Yesterday I read the proposed advertising copy for a collection of short stories that I wrote and which will be released in about four months (Miss Budge In Love).


At first I liked the copy block. Then, I read it a second time and began to see that the ideas did not join together logically. The ideas leap-frogged from one sentence to the next without a joiner that bridged them for the reader.



On the third reading underneath all that ego-pleasing praise I identified word choices that suited a non-fiction self-help book better than a collection of mostly humorous short stories intended to prompt readers to laugh at my featured character and at themselves. The tone of the words should match the character of the product.



When I tried to name what was wrong, it occurred to me that I was looking at a verbal equivalent of the game Hopscotch where the player jumps from one number to the next but the pattern of numbers usually written in chalk on a sidewalk don't make a meaningful shape. Further, the player--in this case, the copy block that was supposed to position my product in the marketplace-- was trying to find a balance on one leg and wouldn't last for long. If I had used that copy block my book wouldn't have had a very long life because if sales depended on that description it couldn't stand up in a marketplace for long.

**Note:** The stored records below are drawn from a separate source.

-- ==== Sys2Proof/Machine/Operands.lean ====
section
/-! DEFINITION. The operand forms of the X stream: elements of vector registers (R56, R149), bound and held registers
as sources and destinations (R177, R178, R251), the governing predicate (R59, R149), and the common frames of vector
instructions (R151, R265). -/

namespace Sys2Proof.Machine

/-! ## Element types (R60, R148) -/

/-- The element width of a vtype. -/
def vwidth (vt : Nat) : Nat :=
  match vt with
  | 0 | 1 | 12 | 13 => 8
  | 2 | 3 | 8 | 9 => 16
  | 4 | 5 | 10 => 32
  | _ => 64

/-- The classes of R148. -/
def isI (vt : Nat) : Bool := decide (vt ≤ 7)
def isF (vt : Nat) : Bool := 8 ≤ vt && vt ≤ 11
def isF8 (vt : Nat) : Bool := vt == 12 || vt == 13
def isFp32 (vt : Nat) : Bool := vt == 10
/-- Signed integer vtypes have even codes. -/
def vsigned (vt : Nat) : Bool := vt % 2 == 0
/-- The floating format of a vtype. -/
def vfmt (vt : Nat) : Fmt :=
  match vt with
  | 8 => fp16
  | 9 => bf16
  | 11 => fp64
  | 12 => e4m3
  | 13 => e5m2
  | _ => fp32

/-- Element `i` at width `w`, as a code. -/
def elem (v : VReg) (w i : Nat) : Nat := (v.extractLsb' (i * w) w).toNat

/-- A register with element `i` replaced. -/
def setElem (v : VReg) (w i x : Nat) : VReg :=
  (v &&& ~~~(BitVec.ofNat 16384 (2 ^ w - 1) <<< (i * w))) ||| (BitVec.ofNat 16384 (x % 2 ^ w) <<< (i * w))

/-- A register with the elements below `n` that are selected replaced, each by the value given for its index. -/
def setElems (v : VReg) (w n : Nat) (sel : Nat → Bool) (val : Nat → Nat) : VReg :=
  (List.range n).foldl (fun acc i => if sel i then setElem acc w i (val i) else acc) v

/-- A signed reading of a code. -/
def signedOf (w x : Nat) : Int := if x < 2 ^ (w - 1) then (x : Int) else (x : Int) - (2 ^ w : Nat)

/-- The code of an integer, modulo 2^w. -/
def codeOf (w : Nat) (v : Int) : Nat := (v % (2 ^ w : Nat)).toNat

/-- Bits [n−1:0] given by a function of the index. -/
def maskOf (n : Nat) (f : Nat → Bool) : Mask :=
  (List.range n).foldl (fun (acc : Mask) i => if f i then acc ||| (BitVec.ofNat 2048 1 <<< i) else acc) 0

/-! ## The grant and the governing predicate -/

/-- The elements a vector instruction covers at width `w`: vl, as far as the register reaches. -/
def vcount (s : State) (w : Nat) : Nat := min s.cur.vl.toNat (16384 / w)

/-- The governing predicate (R60). -/
def govern (s : State) : Mask := predVal s.th s.th.gpred.toNat

/-- Whether element `i` is present in a form: unmasked, or its governing bit is 1 (R149). -/
def present (s : State) (m : BitVec 1) : Nat → Bool :=
  if m == 1 then fun i => (govern s).getLsbD i else fun _ => true

/-- The rounding of element `i` (R149, R29). -/
def elemRnd (s : State) (i : Nat) : Rnd :=
  let md := s.cur.fmode.toNat % 8
  if md == 4 then
    ⟨4, (nmx s.cur.seed (s.cur.sbase + BitVec.ofNat 64 i + 0x4000000000000000)).toNat % 65536⟩
  else ⟨md, 0⟩

/-- The rounding of sums: fmode's, with RS replaced by RNE (R46). -/
def sumRnd (s : State) : Rnd := let md := s.cur.fmode.toNat % 8; ⟨if md == 4 then 0 else md, 0⟩

/-- ILL unless the vtype is of the instruction's class (R148). -/
def classIs (w : Word) (p : Nat → Bool) : M Unit := do
  let vt ← see fun s => s.cur.vtype.toNat
  need (p vt) cILL (wordInfo w)

/-! ## Places in flight (R265, R271) -/

/-- The issuing thread's MROWs and tile fills that are issued and not complete. -/
def matrixWork (s : State) : Nat :=
  (s.rowq.filter fun j => j.lcore == s.th.lcore && j.slot == s.th.slot).length + (if s.th.fill0 then 1 else 0) +
    (if s.th.fill1 then 1 else 0)

/-- A place among the eight for one more instruction: with none, X issue stalls, as a queue park where the oldest only
waits for room in a full outbound stream (R178, R265). -/
def roomInFlight : M Unit := fun s =>
  if s.th.flying.length + matrixWork s < 8 then .ok ((), s)
  else
    match (if matrixWork s == 0 then s.th.flying else []) with
    | f :: _ =>
      match (if f.done then f.out else []) with
      | (j, _) :: _ => .error (.park (.pushV j))
      | [] => .error (.park .work)
    | [] => .error (.park .work)

/-- An instruction that acts at its issue runs once every earlier vector instruction has completed, chunks that wait for
room apart (R271). -/
def drain : M Unit := do
  roomInFlight
  let s ← get
  if s.th.idle then pure () else park .work

/-! ## Sources -/

/-- What a pop leaves in the register: the chunk's bytes, zero beyond its count at its element width, or a plane block
whole (R177). The chunk's data are zero beyond its count already. -/
def consume (t : Thread) (j ph : Nat) (c : Chunk) (rest : List Chunk) : Thread :=
  let t := (t.setVr ph c.data).setVstream j ⟨rest, c.fin⟩
  { t with x :=
      { t.x with
        ftrim := if c.trim then BitVec.ofNat 64 c.count else BitVec.allOnes 64
        arm := if c.trim then BitVec.ofNat 64 (min t.x.arm.toNat c.count) else t.x.arm } }

/-- One source register made ready: an inbound-bound one pops its next chunk, or parks (R177); while an instruction in
flight still uses the register, issue stalls, for that instruction may have to read it again (R151). A resumed
instruction pops nothing. -/
def source (ph : Nat) : M Unit := fun s =>
  match boundTo s.th ph with
  | some j =>
    if j ≤ 7 && s.th.startIdx.isNone then
      if touches s.th ph then .error (.park .work)
      else match (s.th.vstream j).chunks with
      | [] => .error (.park (.popV j))
      | c :: r => .ok ((), s.updTh fun t => consume t j ph c r)
    else .ok ((), s)
  | none => .ok ((), s)

/-- A list without the later repetitions of its entries. -/
def dedup : List Nat → List Nat
  | [] => []
  | x :: r => x :: (dedup r).filter fun y => y != x

/-- Each source register of a list made ready, in order. -/
def sourceEach : List Nat → M Unit
  | [] => pure ()
  | ph :: r => do
    source ph
    sourceEach r

/-- The distinct source registers made ready, in field order (R177). -/
def sources (l : List Nat) : M Unit := sourceEach (dedup l)

/-- The chunks that making sources ready in a state pops. -/
def popsOf (s : State) (l : List Nat) : List Pop :=
  if s.th.startIdx.isSome then []
  else (dedup l).filterMap fun ph =>
    match boundTo s.th ph with
    | some j =>
      match (if j ≤ 7 then (s.th.vstream j).chunks else []) with
      | c :: _ => some ⟨j, c, (s.th.vstream j).held, ph, s.th.vr ph⟩
      | [] => none
    | none => none

/-- A destination bound inbound takes ILL (R177). -/
def destOk (w : Word) (ph : Nat) : M Unit := do
  let b ← see fun s => boundTo s.th ph
  need (match b with
    | some j => decide (8 ≤ j)
    | none => true) cILL (wordInfo w)

/-! ## Issuing a vector instruction -/

/-- The flight of the instruction that the issuing stream stands at: one of no elements has no groups and makes its effect
in its final pass, a chunk of count 0 among it (DESIGN CHOICE, log 82). A resumed one begins at the group of its start index
(R277). -/
def newFlight (s : State) (word : Word) (sh : Shape) (e : Effect) (pops : List Pop) : Flying :=
  let sh := { sh with whole := sh.whole || sh.n == 0 }
  let first := if sh.whole then 0 else min (s.th.startIdx.getD 0 / sh.per) (sh.groups - 1)
  { pc := s.cur.pc, word := word, fmode := s.cur.fmode, wbase := s.th.wbase, gpred := s.th.gpred, x := s.cur
    shape := sh, eff := e, started := bitsBetween 16 0 first, written := first, out := []
    strip := (s.th.strips.getLast?.map Strip.num).getD 0
    lane := s.cur.loop.bind fun l => l.stripNum.map fun n => n % 4
    pops := pops }

/-- A vector instruction handed to the sequencer (R265), or with `now` made complete at its issue, which counts its element
groups (R76, R270): so runs one whose scalar result goes where only the stream itself writes. -/
def fly (now : Bool) (word : Word) (sh : Shape) (e : Effect) (pops : List Pop) : M Unit := upd fun s =>
  let f := newFlight s word sh e pops
  if now then
    let q := s.th.complete f
    let s' := s.updTh fun t => { q.1 with flying := t.flying ++ q.2 }
    count s' s'.th 0x20D (if f.shape.whole then 2 * f.shape.groups else f.shape.groups - f.written)
  else s.updTh fun t => { t with flying := t.flying ++ [f] }

/-- The write of elements below `n` of a register from an index upward: those selected take the values given (R149). -/
def elemWrite (ph w start n : Nat) (sel : Nat → Bool) (val : Nat → FRes) : VWrite :=
  let is := (List.range n).filter fun i => start ≤ i && sel i
  ⟨ph, is.foldl (fun acc i => setElem acc w i (2 ^ w - 1)) 0, is.foldl (fun acc i => setElem acc w i (val i).1) 0⟩

/-- The fault bits of the elements below `n` from an index upward that are selected (R150). -/
def elemFaults (s : State) (start n : Nat) (sel : Nat → Bool) (val : Nat → FRes) : Mask :=
  maskOf n fun i => start ≤ i && sel i && faulty s (val i)

/-- The effect of an elementwise instruction (R149 to R151). -/
def elemEffect (s : State) (ph w n : Nat) (sel : Nat → Bool) (val : Nat → FRes) : Effect :=
  { Effect.none with
    vw := [elemWrite ph w (s.th.startIdx.getD 0) n sel val]
    faults := elemFaults s (s.th.startIdx.getD 0) n sel val }

/-- The predicates that a form reads to tell which elements are present (R149). -/
def governs (t : Thread) (m : BitVec 1) : List Nat := if m == 1 then [t.gpred.toNat] else []

/-- The common frame of an elementwise instruction of source width `sw` and destination width `w`: a place in flight,
its sources, its destination, then the result, computed from what every earlier instruction leaves (R271). One that
would overwrite bytes its later groups read is a whole-register instruction (R151, R161). With `all`, any group may read all
of a source. -/
def elementwiseAt (word : Word) (d : Reg) (srcs : List Reg) (w sw : Nat) (m : BitVec 1) (all : Bool)
    (val : State → Nat → FRes) : M Unit := do
  roomInFlight
  let s0 ← get
  let ph := phys s0.th d 0
  let ps := srcs.map fun r => phys s0.th r 0
  destOk word ph
  sources ps
  let s ← get
  let v := landed s
  let n := vcount s (max w sw)
  let sh : Shape :=
    { whole := w != sw && ps.contains ph, n := n, wide := max w sw, width := w
      srcs := ps.map fun p => (p, if all then 0 else sw)
      preds := governs s.th m, mask := false, tree := false, fence := false, outs := [(ph, n)] }
  fly false word sh (elemEffect s ph w n (present v m) (val v)) (popsOf s0 ps)

/-- An elementwise instruction at the vtype width. -/
def elementwise (word : Word) (d : Reg) (srcs : List Reg) (m : BitVec 1) (val : State → Nat → FRes) : M Unit := do
  let w ← see fun s => vwidth s.cur.vtype.toNat
  elementwiseAt word d srcs w w m false val

/-- The shape of a whole-register instruction at the vtype width (R151). -/
def wholeShape (s : State) (srcs preds : List Nat) (outs : List Nat) : Shape :=
  let w := vwidth s.cur.vtype.toNat
  { whole := true, n := vcount s w, wide := w, width := w, srcs := srcs.map fun p => (p, 0), preds := preds
    mask := false, tree := false, fence := false, outs := outs.map fun p => (p, vcount s w) }

/-- A register replaced by another: the bits in which they differ. -/
def regWrite (ph : Nat) (old new : VReg) : VWrite := ⟨ph, old ^^^ new, new⟩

I want my product to have the longest shelf life possible. I want every aspect of the promotion of it to be the best I can produce or oversee. Yesterday, I thought that the tone, word choice, and shape of my promotional copy wasn't strong enough to represent my work competitively in the marketplace of selling books.

I rewrote the copy and substituted all of it. I am still paying the copywriter because the hired writer did the best he could; however, I don't think the final product is supports my purposes--to sell books--so I won't use it.

That's not arrogance. It's not vanity. It's business.
And that's what this blog will be about. Whatever your trade--however you plan to earn money--you will need to have a greater command of how you use words.

This column will offer tips and perspectives to help everyone who is in business to understand the dynamics of writing in basic, daily ways in order to become a more professional writer and, consequently, as night follows day, more profitable in your work when you do.